The Vice-President’s election, for which all but one of four candidates are Madhesis, will be held soon, after which the Election Commission’s embargo on cabinet expansion will be lifted. Prachanda is likely to do it after obtaining the vote of confidence in Parliament. He will then reside in Baluwatar, confidently starting a new innings.
The geopolitical contest between the US and China for space in Nepal is prominently visible. US Under Secretary of State for Political Affairs Victoria Nuland met Prachanda in January and praised him. Other US officials who paid visits after she hit the headlines in the Kathmandu media. Prachanda has been invited to speak virtually at the US Democracy Summit in March-end. China’s new Ambassador Chen Song celebrated the new Left alliance of Oli and Prachanda, meeting both leaders several times till the alliance crumbled, which was a big setback for China.
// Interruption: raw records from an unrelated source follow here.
/-- From empty pointers, four pushes after a CTRL write with BEND = 1 fill the buffer with their bytes in order. -/
theorem execAll_pushes_of_bend {f : Byte} {s : State} (a b c d : Byte) (hwp : s.cb.wp = 0) (hrp : s.cb.rp = 0)
    (hbend : f[3] = true) :
    ∃ t : State, execAll (.wrctrl ((f &&& 0x6E) ||| 0x81) :: [a, b, c, d].map .wrcu) s = .next t ∧
      t.cb.unread true (widthOf s.config.widths (f.extractLsb' 5 2)) = [a, b, c, d] ∧
      t.cb.wp = Cc ∧ t.cb.rp = 0 ∧ t.config = s.config ∧ t.results = s.results := by
  have hctl := ctlOfByte_and_6E f
  obtain ⟨t, ht, hunread, htwp, htrp, hconfig, hres⟩ :=
    execAll_wrcu_of_room (s := storeFields ((f &&& 0x6E) ||| 0x81) s) (vs := [a, b, c, d])
      (by rw [storeFields_ctl, hctl]) (by rw [storeFields_cb]; omega) (by simp [hwp])
  refine ⟨t, (execAll_cons (exec_wrctrl_noPulse (by simp) (by simp) s) _).trans ht, ?_, by simp [htwp, hwp],
    by simp [htrp, hrp], hconfig, hres⟩
  have hempty : s.cb.unread true (widthOf s.config.widths (f.extractLsb' 5 2)) = [] :=
    CodeUnitBuffer.unread_of_empty (by omega)
  rw [unitWidth, storeFields_ctl, hctl] at hunread
  simpa [ctlOfByte, hbend, hempty] using hunread

/-- Settles O42: the pushes leave the four bytes unread in big-endian order (`execAll_pushes_of_bend`), the second CTRL write
makes that the order of `unread_le_of_be`, and the pops answer what is unread (`execAll_rdcu_of_full`). -/
theorem switchedEndiannessReversesUnits : Obligations.SwitchedEndiannessReversesUnits := by
  intro s f a b c d hplace hwp hrp hbend
  obtain ⟨p, hpushes, hunread, hpwp, hprp, hconfig, hpres⟩ := execAll_pushes_of_bend a b c d hwp hrp hbend
  have hctl := ctlOfByte_and_66 f
  obtain ⟨t, hpops, hres⟩ := execAll_rdcu_of_full (s := storeFields ((f &&& 0x66) ||| 0x91) p)
    (by rw [storeFields_ctl, hctl]) (by rwa [storeFields_config, hconfig]) hprp hpwp
  refine ⟨t, ?_, ?_⟩
  · refine (execAll_append _ _ hpushes).trans ?_
    rw [execAll_cons (exec_wrctrl_noPulse (by simp) (by simp) p), hpops]
  · rw [hres, storeFields_results, hpres, storeFields_ctl, hctl, storeFields_cb,
      CodeUnitBuffer.unread_le_of_be hprp hpwp, hunread]
    cases widthOf s.config.widths (f.extractLsb' 5 2) <;> rfl

end Sys2Proof.Machine
end

section
/-! The two directional resets (R97, R98, R101, R102): which of them a CTRL write pulses, and what each does to the pointers and
the flags. -/

namespace Sys2Proof.Machine

/-! ### The pulses of a CTRL write by its bits 7 and 0 -/

theorem exec_wrctrl_inputReset {v : Byte} (h7 : v[7] = false) (h0 : v[0] = true) (s : State) :
    exec (.wrctrl v) s = .next (inputReset (storeFields v s)) := by
  simp [controlWrite, pulsesInputReset, pulsesOutputReset, h7, h0]

theorem exec_wrctrl_outputReset {v : Byte} (h7 : v[7] = true) (h0 : v[0] = false) (s : State) :
    exec (.wrctrl v) s = .next (outputReset (storeFields v s)) := by
  simp [controlWrite, pulsesInputReset, pulsesOutputReset, h7, h0]

theorem exec_wrctrl_bothResets {v : Byte} (h7 : v[7] = false) (h0 : v[0] = false) (s : State) :
    exec (.wrctrl v) s = .next (outputReset (inputReset (storeFields v s))) := by
  simp [controlWrite, pulsesInputReset, pulsesOutputReset, h7, h0]

/-! ### Pointers and flags after a reset -/

@[simp] theorem ByteBuffer.inputReset_wp (b : ByteBuffer) (rewind : Bool) : (b.inputReset rewind).wp = 0 := rfl
@[simp] theorem ByteBuffer.inputReset_rp (b : ByteBuffer) (rewind : Bool) :
    (b.inputReset rewind).rp = if rewind then 0 else b.rp := rfl
@[simp] theorem CodeUnitBuffer.inputReset_wp (b : CodeUnitBuffer) (rewind : Bool) : (b.inputReset rewind).wp = 0 := rfl
@[simp] theorem CodeUnitBuffer.inputReset_rp (b : CodeUnitBuffer) (rewind : Bool) :
    (b.inputReset rewind).rp = if rewind then 0 else b.rp := rfl

@[simp] theorem bfull_inputReset (s : State) : bfull (inputReset s) = false := by simp [bfull_eq_false_iff]
@[simp] theorem ufull_inputReset (s : State) : ufull (inputReset s) = false := by simp [ufull_eq_false_iff]

/-- No read pointer is below a write pointer of 0, so the buffers are empty whether or not the reset rewinds. -/
@[simp] theorem bempty_inputReset (s : State) : bempty (inputReset s) = true := by simp [bempty_eq_true_iff]
@[simp] theorem uempty_inputReset (s : State) : uempty (inputReset s) = true := by simp [uempty_eq_true_iff]

@[simp] theorem bfull_outputReset (s : State) : bfull (outputReset s) = bfull s := rfl
@[simp] theorem ufull_outputReset (s : State) : ufull (outputReset s) = ufull s := rfl
@[simp] theorem bempty_outputReset (s : State) : bempty (outputReset s) = decide (s.bb.wp = 0) := by
  rw [Bool.eq_iff_iff, bempty_eq_true_iff, decide_eq_true_iff]; simp
@[simp] theorem uempty_outputReset (s : State) : uempty (outputReset s) = decide (s.cb.wp = 0) := by
  rw [Bool.eq_iff_iff, uempty_eq_true_iff, decide_eq_true_iff]; simp

/-! ### The obligations -/

/-- Settles O15: the write is the field store and an input reset (`exec_wrctrl_inputReset`), whose record is the one stated. -/
theorem inputResetEmptiesBothBuffers : Obligations.InputResetEmptiesBothBuffers :=
  fun v s h7 h0 => ⟨inputReset (storeFields v s), exec_wrctrl_inputReset h7 h0 s, rfl, bfull_inputReset _,
    ufull_inputReset _, bempty_inputReset _, uempty_inputReset _⟩

/-- Settles O16: the write is the field store and an output reset (`exec_wrctrl_outputReset`), and the field store touches no
pointer. -/
theorem outputResetRewindsBothReadPointers : Obligations.OutputResetRewindsBothReadPointers :=
  fun v s h7 h0 => ⟨outputReset (storeFields v s), exec_wrctrl_outputReset h7 h0 s, rfl, bempty_outputReset _,
    uempty_outputReset _, bfull_outputReset _, ufull_outputReset _⟩

/-- Settles O17: the write is the composition in the order of `exec_wrctrl_bothResets`, and the three parts commute. -/
theorem resetPulsesCommute : Obligations.ResetPulsesCommute := by
  intro v s h7 h0
  rw [exec_wrctrl_bothResets h7 h0]
  refine ⟨rfl, ?_, ?_⟩
  · rw [inputReset_outputReset]
  · rw [storeFields_inputReset, storeFields_outputReset, inputReset_outputReset]

/-- Settles O18: an output reset writes the read pointers and OST only, an input reset without rewinding keeps them, and each
is idempotent. -/
theorem resetsAreIsolatedAndIdempotent : Obligations.ResetsAreIsolatedAndIdempotent := by
  intro s
  refine ⟨⟨rfl, rfl, rfl, rfl, rfl, rfl⟩, fun hr => ⟨?_, ?_, rfl⟩, inputReset_inputReset s, outputReset_outputReset s⟩
  · simp [hr]
  · simp [hr]

end Sys2Proof.Machine
end

section
/-! The status bits along every operation (R99), and that every operation completes (R100). -/

namespace Sys2Proof.Machine

/-- A pop clears OST when a byte is stored, and an empty one under EMPTY_POP_CLEARS_OST (43_direction_reset_controller R99). -/
theorem ostAfterPop_bempty (s : State) :
    ostAfterPop s (!bempty s) = if s.bb.rp < s.bb.wp ∨ s.config.emptyPopClearsOst = true then false else s.ost := by
  simp [ostAfterPop, bempty]

theorem ostAfterPop_uempty (s : State) :
    ostAfterPop s (!uempty s) = if s.cb.rp < s.cb.wp ∨ s.config.emptyPopClearsOst = true then false else s.ost := by
  simp [ostAfterPop, uempty]

theorem controlWrite_ist_eq_ite (v : Byte) (s : State) : (controlWrite v s).ist = if v[7] then s.ist else true := by
  rw [controlWrite_ist, pulsesInputReset]; cases v[7] <;> rfl

theorem controlWrite_ost_eq_ite (v : Byte) (s : State) : (controlWrite v s).ost = if v[0] then s.ost else true := by
  rw [controlWrite_ost, pulsesOutputReset]; cases v[0] <;> rfl

/-- Settles O47, operation by operation: the data accesses by DIR, the others by the one effect they have. -/
theorem statusTransitions : Obligations.StatusTransitions := by
  intro i s t hx
  cases i with
  | reset => cases hx; exact ⟨rfl, rfl⟩
  | wrctrl v => cases hx; exact ⟨controlWrite_ist_eq_ite v s, controlWrite_ost_eq_ite v s⟩
  | wrbyte v =>
    cases hd : s.ctl.dir with
    | write => rw [exec_wrbyte_write hd] at hx; cases hx; simp
    | read => rw [exec_wrbyte_read hd] at hx; cases hx; simp
  | wrcu v =>
    cases hd : s.ctl.dir with
    | write => rw [exec_wrcu_write hd] at hx; cases hx; simp
    | read => rw [exec_wrcu_read hd] at hx; cases hx; simp
  | rdbyte =>
    cases hd : s.ctl.dir with
    | write => rw [exec_rdbyte_write hd] at hx; cases hx; simp
    | read => rw [exec_rdbyte_read hd] at hx; cases hx; simp [ostAfterPop_bempty]
  | rdcu =>
    cases hd : s.ctl.dir with
    | write => rw [exec_rdcu_write hd] at hx; cases hx; simp
    | read => rw [exec_rdcu_read hd] at hx; cases hx; simp [ostAfterPop_uempty]
  | rdctrl | rdflags | wrflags v | rdrsv idx | wrrsv idx v => cases hx; exact ⟨rfl, rfl⟩
  | illegal => cases hx

/-- Settles O48: each operation's outcome is a next state, whichever DIR routes it (`exists_exec_next`). -/
theorem everyOperationCompletes : Obligations.EveryOperationCompletes := fun _ s hi => exists_exec_next hi s

end Sys2Proof.Machine
end

section
/-! The accesses that DIR does not route (44_flags_and_reserved): what FLAGS reads as bit by bit (R103), the three accesses that
change nothing but the results (R104, R105, R106), and the illegal word (R107). -/

namespace Sys2Proof.Machine

/-! ### The flags byte -/

@[simp] theorem flagsByte_bit0 (s : State) : (flagsByte s)[0] = bempty s := by simp [flagsByte, bitAt]
@[simp] theorem flagsByte_bit1 (s : State) : (flagsByte s)[1] = bfull s := by simp [flagsByte, bitAt]
@[simp] theorem flagsByte_bit2 (s : State) : (flagsByte s)[2] = uempty s := by simp [flagsByte, bitAt]
@[simp] theorem flagsByte_bit3 (s : State) : (flagsByte s)[3] = ufull s := by simp [flagsByte, bitAt]

/-- Each flag stands at one of the bits 3:0, so none reaches a bit from 4 on. -/
theorem flagsByte_upper (s : State) : (flagsByte s).extractLsb' 4 4 = 0 := by
  ext i
  have h1 : 4 + i ≠ 1 := by omega
  have h2 : 4 + i ≠ 2 := by omega
  have h3 : 4 + i ≠ 3 := by omega
  simp [flagsByte, getLsbD_bitAt_of_ne, h1, h2, h3]

/-! ### The obligations -/

/-- Settles O44: the value is the flags byte, and each of its bits is one flag of the current state. -/
theorem readFlagsAnswersFullAndEmpty : Obligations.ReadFlagsAnswersFullAndEmpty := by
  intro s
  refine ⟨flagsByte s, exec_rdflags s, ?_, ?_, ?_, ?_, flagsByte_upper s⟩
  · rw [flagsByte_bit0, bempty_eq_true_iff]
  · rw [flagsByte_bit1, bfull_eq_true_iff]
  · rw [flagsByte_bit2, uempty_eq_true_iff]
  · rw [flagsByte_bit3, ufull_eq_true_iff]

/-- Settles O45: none of the three accesses looks at DIR, and only the read of a reserved index answers. -/
theorem flagsWritesAndReservedAccessesAreInert : Obligations.FlagsWritesAndReservedAccessesAreInert := fun idx v s =>
  ⟨exec_wrflags v s, exec_rdrsv idx s, exec_wrrsv idx v s⟩

/-- Settles O46: KIND = 0b11 decodes to ILLEGAL under every index map, and its one meaning is the refusal. -/
theorem illegalWordIsRefused : Obligations.IllegalWordIsRefused := by
  intro idx d s rest h
  have hill : decode s.config.addrs (packWord 0b11 idx d) = .illegal := decode_packWord_illegal _ idx d
  rw [step_of_pending_cons h, perform, dropEvent_config, hill, exec_illegal]

end Sys2Proof.Machine
end

section
/-! RESET (R120, R121): the record it leaves, and what FLAGS and CTRL then read as. -/

namespace Sys2Proof.Machine

theorem flagsByte_of_empty {s : State} (hb : s.bb = .empty) (hc : s.cb = .empty) : flagsByte s = 0x05 := by
  rw [flagsByte, bempty, bfull, uempty, ufull, hb, hc]
  decide

theorem ctrlByte_of_status {s : State} (hist : s.ist = true) (host : s.ost = true) :
    ctrlByte s = 0x81 ||| fieldsByte s.ctl := by
  have hbits : bitAt 7 true ||| bitAt 0 true = 0x81 := by decide
  rw [ctrlByte, hist, host, ← hbits, BitVec.or_assoc, BitVec.or_comm (fieldsByte s.ctl), ← BitVec.or_assoc]

/-- Settles O9: the state is `blockReset s` as it is written; FLAGS follows from the empty buffers and CTRL from the status
bits. -/
theorem resetSetsEveryElement : Obligations.ResetSetsEveryElement := by
  intro s
  have hctrl : ctrlByte (blockReset s) = 0x81 ||| fieldsByte s.config.ctrlReset := ctrlByte_of_status rfl rfl
  refine ⟨blockReset s, exec_reset s, rfl, flagsByte_of_empty rfl rfl, hctrl, fun href => ?_⟩
  rw [hctrl, href]
  decide

/-- Settles O12: the control fields are equal by hypothesis, and no other element depends on the state before. -/
theorem explicitResetIsPowerOnReset : Obligations.ExplicitResetIsPowerOnReset :=
  fun s h => ⟨blockReset s, exec_reset s, h, rfl, rfl, rfl, rfl⟩

end Sys2Proof.Machine
end

section
/-! The hazards of a CTRL write: status bits written back as they were read (R125), and an input reset without an output reset
(R128). -/

namespace Sys2Proof.Machine

/-! ### Status bits written back -/

theorem storeFields_ctrlByte (s : State) : storeFields (ctrlByte s) s = s := by
  rw [storeFields, ctlOfByte_ctrlByte]

/-- Writing back the status just read pulses the resets of exactly the sides that read 0, so both status bits are then 1. -/
theorem controlWrite_status_of_writeBack {v : Byte} {s : State} (h7 : v[7] = s.ist) (h0 : v[0] = s.ost) :
    (controlWrite v s).ist = true ∧ (controlWrite v s).ost = true := by
  simp [pulsesInputReset, pulsesOutputReset, h7, h0]

/-- With OST = 1 every CTRL write keeps the read pointers: R40 has them at 0, where a reset would put them. -/
theorem controlWrite_rp_of_ost (v : Byte) {s : State} (hinv : s.Inv) (host : s.ost = true) :
    (controlWrite v s).bb.rp = s.bb.rp ∧ (controlWrite v s).cb.rp = s.cb.rp := by
  obtain ⟨-, -, hrp, -⟩ := hinv
  obtain ⟨hbb, hcb⟩ := hrp host
  simp [controlWrite_bb, controlWrite_cb, hbb, hcb]

/-- Settles O20: each clause reads the buffers after the write (`controlWrite_bb`, `controlWrite_cb`) at the pulses that the
status bits select; with both bits forced to 1 the write stores the fields that are there already. -/
theorem writingBackReadStatusResets : Obligations.WritingBackReadStatusResets := by
  intro v s h7 h0
  have hin : pulsesInputReset v = !s.ist := by rw [pulsesInputReset, h7]
  have hout : pulsesOutputReset v = !s.ost := by rw [pulsesOutputReset, h0]
  obtain ⟨hist, host⟩ := controlWrite_status_of_writeBack h7 h0
  refine ⟨⟨controlWrite v s, exec_wrctrl v s, controlWrite_ctl v s, hist, host, fun hi => ?_, fun ho => ?_, fun hi => ?_,
    fun hinv => controlWrite_rp_of_ost v hinv, fun hi ho => ?_⟩, ?_⟩
  · simp [controlWrite_bb, controlWrite_cb, hin, hi]
  · simp [controlWrite_bb, controlWrite_cb, hout, ho]
  · simp [controlWrite_bb, controlWrite_cb, hin, hi]
  · simp [controlWrite_bb, controlWrite_cb, hin, hi, hout, ho]
  · rw [exec_wrctrl_cfg, storeFields_ctrlByte]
Indian Foreign Secretary Vinay Kwatra, who was Ambassador to Nepal till last year, was also in Kathmandu and met various leaders. For a change, Nepalese commentators are saying that unlike the US and China, India did not interfere in the elections; the charge of interference is traditionally levelled against it.
Prachanda has emerged as the winner because he had a clear aim: to be the Prime Minister. The lesson was learnt after the failed battle of Khara (2005), which was the turning point of the civil war and his darkest hour. He has risen from the ashes to become a charismatic leader of Nepal, admired by its youth. Prachanda could be destined to lead for full five years in the interests of Nepal’s stability.